**Task details:** Using the material below, state how many of its lines contain the string "witFrame", with no other words.

**Exercise data:**

-- ==== Sys2Proof/Laws/State.lean ====
section
/-!
SUPPORT. What each update of the state leaves as it is: one lemma per field and update.
-/

namespace Sys2Proof.Machine
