-- ==== Sys2Proof/Laws/PerInstr.lean ====
section
/-!
SUPPORT. The form that every command has: its operands are judged by `Instr.check`, its own nanoseconds pass, and it then acts on
the state.
-/

namespace Sys2Proof.Laws.Elapsed

open Sys2Proof.Machine

/-- A command is one use of `cmd` with the command's own check and its own elapsed time. -/
def Statement (i : Instr) : Prop := ∀ s : State, ∃ act, exec i s = cmd i.check i.elapsed s act
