-- ==== Sys2Proof/Tests/Slice0.lean ====
section
/-!
SUPPORT. Tests: ill-formed commands that the check refuses, single steps against values worked out from the spec, and for every
statement states and operands that meet its hypotheses.
-/

namespace Sys2Proof.Tests.Slice0

-- One test after another: a test that waits for the kernel holds a thread with its whole stack.
set_option Elab.async false

open Sys2Proof Sys2Proof.Machine

/-! ### States to test on -/

/-- A device that is READY. -/
def wit0 : State :=
  ({ power := { on := true, perst := false, everReady := true }, running := true } : State).wr F.KINDLE_STATUS_PHASE 4
/-- Port p is a bond of one lane in a BOND state. -/
def witBond (p b : Nat) : State :=
  (((wit0.wr F.COBEX_CFG_BOUND 1 p).wr F.COBEX_CFG_LANE_COUNT 1 p).wr F.COBEX_CFG_MASTER p p).wr F.COBEX_STATE_BOND b p
/-- A command goes on from a state. -/
def completes (s : State) (c : Instr) : Bool :=
  match exec c s with
  | .next _ => true
  | _ => false
/-- An open frame, and one that has ended. -/
def witFrame : FrameS :=
  { frameNo := 7, idx := 0, trigDt := 0, posWord := 0, expGen := 0, lines := 1, skipped := 0, firstDt := 0 }
def witEnded : EndedS := { frame := witFrame, logical := 0, at_ := 0, skipped := 0, last := 0, flags := 0, sent := none }
/-- A capability block of version 1 for a lane of index 0, at every rate, of a bond of one lane (R152). -/
def witBlock : Bytes := zeros 8 ++ [1, 0, 1, 0xFF] ++ zeros 52
/-- A CAPS packet of version 1, its CRC off by e (R151, R163). -/
def witCaps (block : Bytes) (e : Nat) : List Blk :=
  (2, 0x1C3, 0) :: (List.range 8).map (fun i => (1, leAt block (8 * i) 8, 0))
    ++ [(2, 0xCC + 2 ^ 8 * ((crc32c (headBytes 0x1C3 ++ block) + e) % 2 ^ 32), 0)]

/-! ### Ill-formed commands -/

/-- Each of these commands names a unit that the block does not have. -/
theorem test_ill_formed_1 : ([
    .funcModeWrite 0 0 0, .funcModeWrite 0 10 0, .funcModeSafePoint 0 0 0, .funcModeSafePoint 0 10 0,
    .funcModeSafePoint 0 1 512, .encoderEdge 0 [(16, 0, 0)], .encoderIndex 0 [(16, 0)], .axisStall 0 8, .axisResume 0 8,
    .useRedundant 0 8, .usePrimary 0 8, .generatorArm 0 .ctrig 256, .generatorArm 0 .ptrig 32, .generatorArm 0 .fire 64,
    .generatorDisarm 0 .ctrig 256, .generatorDisarm 0 .ptrig 32, .generatorDisarm 0 .fire 64, .generatorFlush 0 .ctrig 256,
    .generatorFlush 0 .ptrig 32, .generatorFlush 0 .fire 64, .targetCrossing 0 .ctrig 256, .targetCrossing 0 .ptrig 32,
    .targetCrossing 0 .fire 64, .triggerIssue 0 256 0] : List Instr).all (fun c => !c.check) = true := by decide +kernel

/-- Each of these commands names a unit that the block does not have. -/
theorem test_ill_formed_2 : ([
    .pinPulseIssue 0 32, .pinPulseEnd 0 32, .firePointIssue 0 64, .ledgerFirstBlockNotice 0 131072,
    .ledgerFrameTagNotice 0 131072, .firstBlockTimeout 0 131072, .frameTimeout 0 131072, .exposeAckApply 0 256,
    .laneEnable 0 544, .signalDetect 0 544, .cdrLock 0 544, .blockLock 0 544, .laneBlockReceive 0 544 0 0,
    .lockWindowLoss 0 544, .lossOfSignal 0 544, .trainTimeout 0 544, .lockTimeout 0 544, .capsTimeout 0 544,
    .relockTimeout 0 544, .exitDetect 0 544, .exitFail 0 544, .txExit 0 544, .fomMeasure 0 544 0 0, .trimDecision 0 544 0 0] : List Instr).all (fun c => !c.check) = true := by decide +kernel

/-- Each of these commands names a unit that the block does not have. -/
theorem test_ill_formed_3 : ([
    .trimFreeze 0 544, .retrain 0 544, .laneClearCounts 0 544, .testEnter 0 544 0, .testExit 0 544 0, .injectFire 0 544 0,
    .injectRepeat 0 544, .spareListenStart 0 32, .spareSwitch 0 32, .spareLossTakeover 0 32, .suspectTestDone 0 32 0,
    .lgrpSubstitute 0 32 0, .lgrpSubstitute 0 0 16, .lgrpAbandon 0 32, .markerSetReceive 0 512, .alignTimeout 0 512,
    .linkResetDeferred 0 512, .capsReqSend 0 512, .capsReceive 0 512, .frameStart 0 512 0, .frameEnd 0 512 0 0,
    .imagePacket 0 512 0, .billetIdleTimeout 0 256, .rspReceive 0 512] : List Instr).all (fun c => !c.check) = true := by decide +kernel

/-- Each of these commands names a unit that the block does not have. -/
theorem test_ill_formed_4 : ([
    .cmdTimeout 0 512 0, .eventReceive 0 512, .heartbeatReceive 0 512, .heartbeatTimeout 0 512, .heartbeatSend 0 512,
    .cmdRead 0 512 0 0, .cmdWrite 0 512 0 0, .cmdEidleDown 0 512, .cmdWakeDown 0 512, .cmdCapsRead 0 512,
    .cmdLinkReset 0 512, .cmdCameraPrivate 0 512 0 0 0, .cobexLinkReset 0 512, .cobexClearCounts 0 512, .tableSwap 0 264,
    .markSetNow 0 264 0 0, .markSetNow 0 0 4 0, .markSetNow 0 0 0 4, .markSetNextFrame 0 264 0 0, .markSetNextFrame 0 0 4 0,
    .markSetNextFrame 0 0 0 4, .markClear 0 264 0, .markClear 0 0 4, .rewind 0 264 0] : List Instr).all (fun c => !c.check) = true := by decide +kernel

/-- Each of these commands names a unit that the block does not have. -/
theorem test_ill_formed_5 : ([
    .rewind 0 0 4, .hearthClearCounts 0 264, .exposureOrder 0 264 0, .billetCompareEnd 0 128, .evidenceMessage 0 64 0,
    .modelCommit 0 16, .compareDisable 0 256, .latchLoadBegin 0 64 [], .latchPulseEnd 0 64, .dotLineCommit 0 64,
    .headHotAccept 0 64, .headCoolAccept 0 64, .resumeDelayExpiry 0 8, .hgrpResume 0 8, .hammerFlush 0 64,
    .hammerClearCounts 0 64, .contextWrite 0 64 0 0 0, .contextWrite 0 0 16384 0 0, .holdSweep 0 64 0, .holdSweep 0 0 16384,
    .headReset 0 64 0, .snapshot 0 64, .nctxClearCounts 0 64, .railWrite 0 16 0] : List Instr).all (fun c => !c.check) = true := by decide +kernel

/-- Each of these commands names a unit that the block does not have. -/
theorem test_ill_formed_6 : ([
    .bankEntry 0 64, .bankExit 0 64, .bankExitDone 0 64, .wakeNsWrite 0 6 0, .bondIdleEntry 0 512, .recordPush 0 1536 0 [],
    .recordCommit 0 1536 0, .unitPop 0 1087 none false, .unitPop 0 1152 none false, .troughFlush 0 1536, .troughMark 0 1536,
    .troughInject 0 1536, .troughClearCounts 0 1536, .watermarkWrite 0 1536 0, .channelEnable 0 1152,
    .channelDisable 0 1152, .drainComplete 0 1152, .doorbell 0 1152, .descriptorFetch 0 1152, .linkRefetch 0 1152,
    .streamLineDeliver 0 1024, .troughRecordDeliver 0 1087, .troughRecordDeliver 0 1152, .bufferCloseTimeout 0 1152] : List Instr).all (fun c => !c.check) = true := by decide +kernel

/-- Each of these commands names a unit that the block does not have. -/
theorem test_ill_formed_7 : ([
    .pacingHoldExpiry 0 1536, .dotSlotWaitEnd 0 1023, .dotSlotWaitEnd 0 1088, .cqReturn 0 1152 0, .cqCfgWrite 0 1152 0,
    .tongsClearCounts 0 1152, .hostPortError 0 17 [], .apertureCommit 0 16, .msixSrcWrite 0 2048 0,
    .vectorUnmask 0 (some 2048), .moderationExpiry 0 2048, .channelEvent 0 512, .loopClear 0 512, .cellFilterExpiry 0 256,
    .gpioInputEdge 0 32 0, .gpioPulseEnd 0 32, .softwareEvent 0 512, .cellConfigWrite 0 true 256 0,
    .cellConfigWrite 0 false 512 0, .smbPage 0 2 none .none, .smbPtr 0 2 none .none, .smbLen 0 2 none .none,
    .smbDataRead 0 2 false, .smbDataWrite 0 2 0 [] .none] : List Instr).all (fun c => !c.check) = true := by decide +kernel

/-- Each of these commands names a unit that the block does not have. -/
theorem test_ill_formed_8 : ([
    .smbData8Read 0 2 false, .smbData8Write 0 2 0 .none, .smbcSendByte 0 2 ⟨0, 0, 0, 0, false, 0, 0⟩,
    .smbcWriteByte 0 2 ⟨0, 0, 0, 0, false, 0, 0⟩, .smbcWriteWord 0 2 ⟨0, 0, 0, 0, false, 0, 0⟩,
    .smbcReadByte 0 2 ⟨0, 0, 0, 0, false, 0, 0⟩, .smbcReadWord 0 2 ⟨0, 0, 0, 0, false, 0, 0⟩,
    .smbcBlockWrite 0 2 ⟨0, 0, 0, 0, false, 0, 0⟩, .smbcBlockRead 0 2 ⟨0, 0, 0, 0, false, 0, 0⟩,
    .smbcFixedWrite 0 2 ⟨0, 0, 0, 0, false, 0, 0⟩, .smbcFixedRead 0 2 ⟨0, 0, 0, 0, false, 0, 0⟩, .smbcComplete 0 2 0 [],
    .smbcArbRetry 0 2, .smbcAddrRetry 0 2, .smbcTimeout 0 2, .smbcProtocolStop 0 2, .smbcClearCounts 0 2,
    .unitFault 0 0 0 0, .unitFault 0 3 0 0, .unitFault 0 1 264 0, .unitFault 0 2 136 0, .weldSubstitute 0 0 0,
    .weldSubstitute 0 3 0, .weldSubstitute 0 1 256] : List Instr).all (fun c => !c.check) = true := by decide +kernel

/-- Each of these commands names a unit that the block does not have. -/
theorem test_ill_formed_9 : ([
    .weldSubstitute 0 2 128, .weldForce 0 0 0, .weldForce 0 3 0, .weldForce 0 1 256, .weldForce 0 2 128, .weldReturn 0 0 0,
    .weldReturn 0 4 0, .weldReturn 0 1 264, .weldReturn 0 2 136, .weldReturn 0 3 544, .weldClearSuspect 0 0 0,
    .weldClearSuspect 0 3 0, .weldClearSuspect 0 1 256, .weldClearSuspect 0 2 128, .weldTestSpare 0 0 0,
    .weldTestSpare 0 3 0, .weldTestSpare 0 1 264, .weldTestSpare 0 2 136, .spareTestDone 0 0 0 0 false false,
    .spareTestDone 0 3 0 0 false false, .spareTestDone 0 1 8 0 false false, .spareTestDone 0 1 0 33 false false,
    .spareTestDone 0 2 0 17 false false, .shadowCompare 0 0 0 false] : List Instr).all (fun c => !c.check) = true := by decide +kernel

/-- Each of these commands names a unit that the block does not have. -/
theorem test_ill_formed_10 : ([
    .shadowCompare 0 3 0 false, .shadowCompare 0 1 8 false, .internalError 0 ⟨8, 0, [], none, none, none, none⟩,
    .internalError 0 ⟨1, 0, [], some (2, 136), none, none, none⟩,
    .internalError 0 ⟨1, 0, [], some (3, 0), none, none, none⟩, .semaphoreClaim 0 8 0, .semaphoreRelease 0 8 0] : List Instr).all (fun c => !c.check) = true := by decide +kernel

/-! ### Single steps -/

/-- The check value of CRC-32C over "123456789" (R11 names the polynomial; the value is the published check value). -/
theorem test_crc32c : crc32c [0x31, 0x32, 0x33, 0x34, 0x35, 0x36, 0x37, 0x38, 0x39] = 0xE3069283 := by decide +kernel

/-- Rounding to nearest, ties to even (R9): 2.5 gives 2, 3.5 gives 4, -2.5 gives -2. -/
theorem test_rdiv : (rdiv 5 2, rdiv 7 2, rdiv (-5) 2) = (2, 4, -2) := by decide +kernel

/-- A free semaphore takes its token (R559). -/
theorem test_claim : ∃ t, exec (.semaphoreClaim 0 3 0x8001) wit0 = .next t ∧ t.rd F.GLB_SEM_OWNER 3 = 0x8001 :=
  ⟨_, rfl, by decide +kernel⟩

/-- The mark of a held semaphore stays under another token (R559). -/
theorem test_claim_held :
    ∃ t, exec (.semaphoreClaim 0 3 7) (wit0.wr F.GLB_SEM_OWNER 9 3) = .next t ∧ t.rd F.GLB_SEM_OWNER 3 = 9 :=
  ⟨_, rfl, by decide +kernel⟩

/-- The pins of encoder 2 have lain at A 1, B 0 since DT 0, and A has been accepted at 0 so far. -/
def witEdge (c : Nat) : State :=
  { (wit0.wr F.ENC_CFG_ENABLE 1 2).wr F.ENC_COUNT_COUNT c 2 with pos := { enc := [(2, { a := { raw := 1 } })] } }

/-- The first forward transition of R79 counts one up from the last count of 48 bits: it wraps to 0 (R82). -/
theorem test_edge_wraps :
    ∃ t, exec (.encoderEdge 131072 []) (witEdge (2 ^ 48 - 1)) = .next t ∧ t.rd F.ENC_COUNT_COUNT 2 = 0 := ⟨_, rfl, by decide +kernel⟩

/-- A level of 7 ns of filter time is accepted 8 ns after it came, and not before (R79). -/
theorem test_edge_filter :
    (∃ t, exec (.encoderEdge 7 []) ((witEdge 5).wr F.ENC_CFG_FILTER_NS 7 2) = .next t ∧ t.rd F.ENC_COUNT_COUNT 2 = 5)
    ∧ ∃ t, exec (.encoderEdge 8 []) ((witEdge 5).wr F.ENC_CFG_FILTER_NS 7 2) = .next t ∧ t.rd F.ENC_COUNT_COUNT 2 = 6 :=
  ⟨⟨_, rfl, by decide +kernel⟩, ⟨_, rfl, by decide +kernel⟩⟩

/-- Both levels change at once: ILLEGAL, and the count stays (R80). -/
theorem test_edge_illegal :
    ∃ t, exec (.encoderEdge 131072 []) { witEdge 5 with pos := { enc := [(2, { a := { raw := 1 }, b := { raw := 1 } })] } } = .next t
      ∧ t.rd F.ENC_STATUS_ILLEGAL 2 = 1 ∧ t.rd F.ENC_COUNT_COUNT 2 = 5 := ⟨_, rfl, by decide +kernel⟩

/-- A BAR0 write outside the early blocks while Kindle runs sets EARLY_WRITE and does nothing else (R71). -/
theorem test_early_write :
    ∃ t, exec (.registerWrite 0 0x30000 4 1) { State.reset with kindle := { running := true } } = .next t
      ∧ t.rd F.KINDLE_STATUS_EARLY_WRITE = 1 ∧ t.regs.length = 1 := ⟨_, rfl, by decide +kernel⟩

/-- Device time starts at 0 with the first lock and counts the nanoseconds of the next commands (R76). -/
theorem test_time :
    ∃ t, core.run 2 { State.reset with kindle := { running := true }, pending := [.timebaseLock 5, .refPhaseLock 7] } = .next t
      ∧ t.dt = 7 ∧ t.clk = 12 ∧ t.pending = [] := ⟨_, rfl, by decide +kernel⟩

/-- FOM = floor(255 * 100 * 50 / 8001) = 159 (R124). -/
theorem test_fom :
    ∃ t, exec (.fomMeasure 0 4 100 50) ((wit0.wr F.LANE_STATE_STATE 3 4).setLane 4 { fomN := 65536 }) = .next t
      ∧ t.rd F.LANE_FOM_FOM 4 = 159 := ⟨_, rfl, by decide +kernel⟩

/-- The Class Code of the configuration header is 0x118000 (R404). -/
theorem test_class_code :
    ∃ t, exec (.configurationWrite 0 (.read .classCode)) wit0 = .next t ∧ t.out = [.completion 0 [0x00, 0x80, 0x11] false] :=
  ⟨_, rfl, by decide +kernel⟩

/-- BYPASS is one bit long: what comes out is a 0 and then what went in, one bit later (R550). -/
theorem test_bypass :
    ∃ t, exec (.jtagInstructionUpdate 0 0xFF [[true, true, false]]) wit0 = .next t ∧ t.out = [.tdo [false, true, true]] :=
  ⟨_, rfl, by decide +kernel⟩

/-- A software event of a channel whose event of the next cycle is latched merges with it (R450). -/
theorem test_merge :
    ∃ t, exec (.softwareEvent 0 9) (wit0.setStk { latched := [(9, 1, 2)] }) = .next t
      ∧ t.rd F.STK_CH_STAT_MERGED 9 = 1 ∧ t.stk.latched.length = 1 := ⟨_, rfl, by decide +kernel⟩

/-- A program only clears bits: 0xF0 over 0x3C leaves 0x30 (R74). -/
theorem test_flash_program : ((wit0.flashProgram 64 [0x3C]).flashProgram 64 [0xF0]).flashRead 64 1 = [0x30] := by decide +kernel

/-- A step on an empty queue is one nanosecond. -/
theorem test_idle : ∃ t, step wit0 = .next t ∧ t.clk = 1 ∧ t.dt = 1 := ⟨_, rfl, by decide +kernel⟩

/-! ### Hypotheses that are met -/

theorem test_wit_StepRunsFrontCommand : ∃ (c : Instr) (rest : List Instr) (s : State), s.pending = c :: rest :=
  ⟨.hotReset 0, [], { wit0 with pending := [.hotReset 0] }, rfl⟩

**Output of the task:** 2